◆ Task brief ◆
Every record must appear in your reply exactly as written.

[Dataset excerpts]
@[simp] theorem gave_endExport {sg : Sign} (d : Device) (code : ℕ) (h : d.gave sg)  : (Device.endExport d code).gave sg := by
  unfold Device.endExport
  (repeat' split) <;> simp_all (maxDischargeDepth := 60)

@[simp] theorem gave_squashAll {sg : Sign} (d : Device) (h : d.gave sg)  : (Device.squashAll d).gave sg := by
  unfold Device.squashAll
  (repeat' split) <;> simp_all (maxDischargeDepth := 60)

@[simp] theorem gave_clearAtOnce {sg : Sign} (d : Device) (h : d.gave sg)  : (Device.clearAtOnce d).gave sg := by
  unfold Device.clearAtOnce
  (repeat' split) <;> simp_all (maxDischargeDepth := 60)

@[simp] theorem gave_assertLine {sg : Sign} (raise : Device → ℕ → Device) (d : Device) (cause : ℕ) (source : ℕ) (h : d.gave sg) (hraise : ∀ x0 x1, x0.gave sg → ((raise x0 x1)).gave sg) : (Device.assertLine raise d cause source).gave sg := by
  unfold Device.assertLine
  extract_lets d1 e d2
  have h1 : d1.gave sg := gave_mapTamp _ _ h
  have h2 : d2.gave sg := by
    simp only [d2]
    split
    · exact h1
    · have he : e.gave sg := gave_raiseInt _ _ _ _ (gave_mapTamp _ _ h1)
      split
      · exact he
      · exact gave_stageRecord _ _ _ he hraise
  exact gave_clearAtOnce _ h2

@[simp] theorem gave_setSource {sg : Sign} (d : Device) (s : ℕ) (x : Source) (h : d.gave sg)  : (Device.setSource d s x).gave sg := by
  exact h

@[simp] theorem gave_highWater {sg : Sign} (d : Device) (s : ℕ) (sev : ℕ) (h : d.gave sg)  : (Device.highWater d s sev).gave sg := by
  unfold Device.highWater
  (repeat' split) <;> (try simp_all (maxDischargeDepth := 60)) <;> repeat' (first | split | intro _ | simp_all (maxDischargeDepth := 60) | (rename_i h; replace h := congrArg (fun q => q.1.gave sg) h; simp_all (maxDischargeDepth := 60); done))

theorem gave_event (d : Device) (s : Nat) (f : Cyc → Cyc) (hf : (f d.pages.cyc).events = d.pages.cyc.events.add s) {sg : Sign}
    (h : d.gave sg ∨ sg = .event s) : (d.mapCyc f).gave sg := by
  cases sg with
  | event k =>
    show (f d.pages.cyc).events.mem k = true
    rw [hf, NatSet.mem_add]
    rcases h with h | h
    · have h1 : d.pages.cyc.events.mem k = true := h
      simp [h1]
    · cases h; simp
  | sent o => exact h.elim id fun x => nomatch x

theorem gave_recordEvent_or {sg : Sign} (d : Device) (s : Nat) (h : d.gave sg ∨ sg = .event s) : ((d.recordEvent s).1).gave sg := by
  unfold Device.recordEvent
  extract_lets d0 d1 d1b
  have h0 : d0.gave sg ∨ sg = .event s := by
    simp only [d0]
    split
    · exact h.imp (fun x => gave_stick _ _ x) id
    · exact h
  have h1 : d1.gave sg := gave_addCnt _ _ _ _ _ _ (gave_event _ _ _ rfl h0)
  have h2 : d1b.gave sg := by
    simp only [d1b]
    split
    · exact gave_rwhClash _ _ h1
    · exact h1
  clear_value d0 d1 d1b
  have key : ∀ (e : Nat × Source), (match e with
      | (sev, x) =>
        let timers := d1b.cust.selected && !d1b.store.recovering
        let d2 := (d1b.setSource s (x.report sev timers)).highWater s sev
        let d3 := if sev = 0 then d2 else d2.raiseMask (Page.flt.base 0) (severityBits sev)
        (if d3.alertSev ≤ sev then d3.alertCause else d3, sev)).1.gave sg := by
    rintro ⟨sev, x⟩
    have h3 : ((d1b.setSource s (x.report sev (d1b.cust.selected && !d1b.store.recovering))).highWater s sev).gave sg :=
      gave_highWater _ _ _ (gave_setSource _ _ _ h2)
    have h4 := gave_raiseMask _ (Page.flt.base 0) (severityBits sev) h3
    simp only
    (repeat' split) <;> first | assumption | exact gave_alertCause _ ‹_›
  exact key (d1b.classify s)

@[simp] theorem gave_recordEvent {sg : Sign} (d : Device) (s : Nat) (h : d.gave sg) : ((d.recordEvent s).1).gave sg :=
  gave_recordEvent_or d s (.inl h)

/-- An event reported is a sign of the cycle. -/
theorem gave_recordEvent_self (d : Device) (s : Nat) : ((d.recordEvent s).1).gave (.event s) :=
  gave_recordEvent_or d s (.inr rfl)

@[simp] theorem gave_faultN {sg : Sign} (k : Nat) (d : Device) (s : Nat) (h : d.gave sg) : (Device.faultN k d s).gave sg := by
  induction k generalizing d s with
  | zero => exact gave_recordEvent d s h
  | succ k ih =>
    unfold Device.faultN
    have h1 := gave_recordEvent d s h
    split
    rename_i heq
    rw [heq] at h1
    split
    · exact gave_enterQuarantine _ h1
    · split
      · exact gave_assertLine _ _ _ _ h1 (fun x0 x1 hx => ih x0 x1 hx)
      · exact h1

@[simp] theorem gave_fault {sg : Sign} (d : Device) (s : Nat) (h : d.gave sg) : (d.fault s).gave sg :=
  gave_faultN 3 d s h

theorem gave_faultN_self (k : Nat) (d : Device) (s : Nat) : (Device.faultN k d s).gave (.event s) := by
  have h1 := gave_recordEvent_self d s
  cases k with
  | zero => exact h1
  | succ k =>
    unfold Device.faultN
    split
    rename_i heq
    rw [heq] at h1
    split
    · exact gave_enterQuarantine _ h1
    · split
      · exact gave_assertLine _ _ _ _ h1 (fun x0 x1 hx => gave_faultN k x0 x1 hx)
      · exact h1

/-- A source that reports an event is among the cycle's events from then on. -/
@[simp] theorem gave_fault_self (d : Device) (s : Nat) : (d.fault s).gave (.event s) := gave_faultN_self 3 d s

◆ Answer to this problem ◆
@[simp] theorem gave_endExport {sg : Sign} (d : Device) (code : ℕ) (h : d.gave sg)  : (Device.endExport d code).gave sg := by
  unfold Device.endExport
  (repeat' split) <;> simp_all (maxDischargeDepth := 60)

@[simp] theorem gave_squashAll {sg : Sign} (d : Device) (h : d.gave sg)  : (Device.squashAll d).gave sg := by
  unfold Device.squashAll
  (repeat' split) <;> simp_all (maxDischargeDepth := 60)

@[simp] theorem gave_clearAtOnce {sg : Sign} (d : Device) (h : d.gave sg)  : (Device.clearAtOnce d).gave sg := by
  unfold Device.clearAtOnce
  (repeat' split) <;> simp_all (maxDischargeDepth := 60)

@[simp] theorem gave_assertLine {sg : Sign} (raise : Device → ℕ → Device) (d : Device) (cause : ℕ) (source : ℕ) (h : d.gave sg) (hraise : ∀ x0 x1, x0.gave sg → ((raise x0 x1)).gave sg) : (Device.assertLine raise d cause source).gave sg := by
  unfold Device.assertLine
  extract_lets d1 e d2
  have h1 : d1.gave sg := gave_mapTamp _ _ h
  have h2 : d2.gave sg := by
    simp only [d2]
    split
    · exact h1
    · have he : e.gave sg := gave_raiseInt _ _ _ _ (gave_mapTamp _ _ h1)
      split
      · exact he
      · exact gave_stageRecord _ _ _ he hraise
  exact gave_clearAtOnce _ h2

@[simp] theorem gave_setSource {sg : Sign} (d : Device) (s : ℕ) (x : Source) (h : d.gave sg)  : (Device.setSource d s x).gave sg := by
  exact h

@[simp] theorem gave_highWater {sg : Sign} (d : Device) (s : ℕ) (sev : ℕ) (h : d.gave sg)  : (Device.highWater d s sev).gave sg := by
  unfold Device.highWater
  (repeat' split) <;> (try simp_all (maxDischargeDepth := 60)) <;> repeat' (first | split | intro _ | simp_all (maxDischargeDepth := 60) | (rename_i h; replace h := congrArg (fun q => q.1.gave sg) h; simp_all (maxDischargeDepth := 60); done))

theorem gave_event (d : Device) (s : Nat) (f : Cyc → Cyc) (hf : (f d.pages.cyc).events = d.pages.cyc.events.add s) {sg : Sign}
    (h : d.gave sg ∨ sg = .event s) : (d.mapCyc f).gave sg := by
  cases sg with
  | event k =>
    show (f d.pages.cyc).events.mem k = true
    rw [hf, NatSet.mem_add]
    rcases h with h | h
    · have h1 : d.pages.cyc.events.mem k = true := h
      simp [h1]
    · cases h; simp
  | sent o => exact h.elim id fun x => nomatch x

theorem gave_recordEvent_or {sg : Sign} (d : Device) (s : Nat) (h : d.gave sg ∨ sg = .event s) : ((d.recordEvent s).1).gave sg := by
  unfold Device.recordEvent
  extract_lets d0 d1 d1b
  have h0 : d0.gave sg ∨ sg = .event s := by
    simp only [d0]
    split
    · exact h.imp (fun x => gave_stick _ _ x) id
    · exact h
  have h1 : d1.gave sg := gave_addCnt _ _ _ _ _ _ (gave_event _ _ _ rfl h0)
  have h2 : d1b.gave sg := by
    simp only [d1b]
    split
    · exact gave_rwhClash _ _ h1
    · exact h1
  clear_value d0 d1 d1b
  have key : ∀ (e : Nat × Source), (match e with
      | (sev, x) =>
        let timers := d1b.cust.selected && !d1b.store.recovering
        let d2 := (d1b.setSource s (x.report sev timers)).highWater s sev
        let d3 := if sev = 0 then d2 else d2.raiseMask (Page.flt.base 0) (severityBits sev)
        (if d3.alertSev ≤ sev then d3.alertCause else d3, sev)).1.gave sg := by
    rintro ⟨sev, x⟩
    have h3 : ((d1b.setSource s (x.report sev (d1b.cust.selected && !d1b.store.recovering))).highWater s sev).gave sg :=
      gave_highWater _ _ _ (gave_setSource _ _ _ h2)
    have h4 := gave_raiseMask _ (Page.flt.base 0) (severityBits sev) h3
    simp only
    (repeat' split) <;> first | assumption | exact gave_alertCause _ ‹_›
  exact key (d1b.classify s)

@[simp] theorem gave_recordEvent {sg : Sign} (d : Device) (s : Nat) (h : d.gave sg) : ((d.recordEvent s).1).gave sg :=
  gave_recordEvent_or d s (.inl h)

/-- An event reported is a sign of the cycle. -/
theorem gave_recordEvent_self (d : Device) (s : Nat) : ((d.recordEvent s).1).gave (.event s) :=
  gave_recordEvent_or d s (.inr rfl)

@[simp] theorem gave_faultN {sg : Sign} (k : Nat) (d : Device) (s : Nat) (h : d.gave sg) : (Device.faultN k d s).gave sg := by
  induction k generalizing d s with
  | zero => exact gave_recordEvent d s h
  | succ k ih =>
    unfold Device.faultN
    have h1 := gave_recordEvent d s h
    split
    rename_i heq
    rw [heq] at h1
    split
    · exact gave_enterQuarantine _ h1
    · split
      · exact gave_assertLine _ _ _ _ h1 (fun x0 x1 hx => ih x0 x1 hx)
      · exact h1

@[simp] theorem gave_fault {sg : Sign} (d : Device) (s : Nat) (h : d.gave sg) : (d.fault s).gave sg :=
  gave_faultN 3 d s h

theorem gave_faultN_self (k : Nat) (d : Device) (s : Nat) : (Device.faultN k d s).gave (.event s) := by
  have h1 := gave_recordEvent_self d s
  cases k with
  | zero => exact h1
  | succ k =>
    unfold Device.faultN
    split
    rename_i heq
    rw [heq] at h1
    split
    · exact gave_enterQuarantine _ h1
    · split
      · exact gave_assertLine _ _ _ _ h1 (fun x0 x1 hx => gave_faultN k x0 x1 hx)
      · exact h1

/-- A source that reports an event is among the cycle's events from then on. -/
@[simp] theorem gave_fault_self (d : Device) (s : Nat) : (d.fault s).gave (.event s) := gave_faultN_self 3 d s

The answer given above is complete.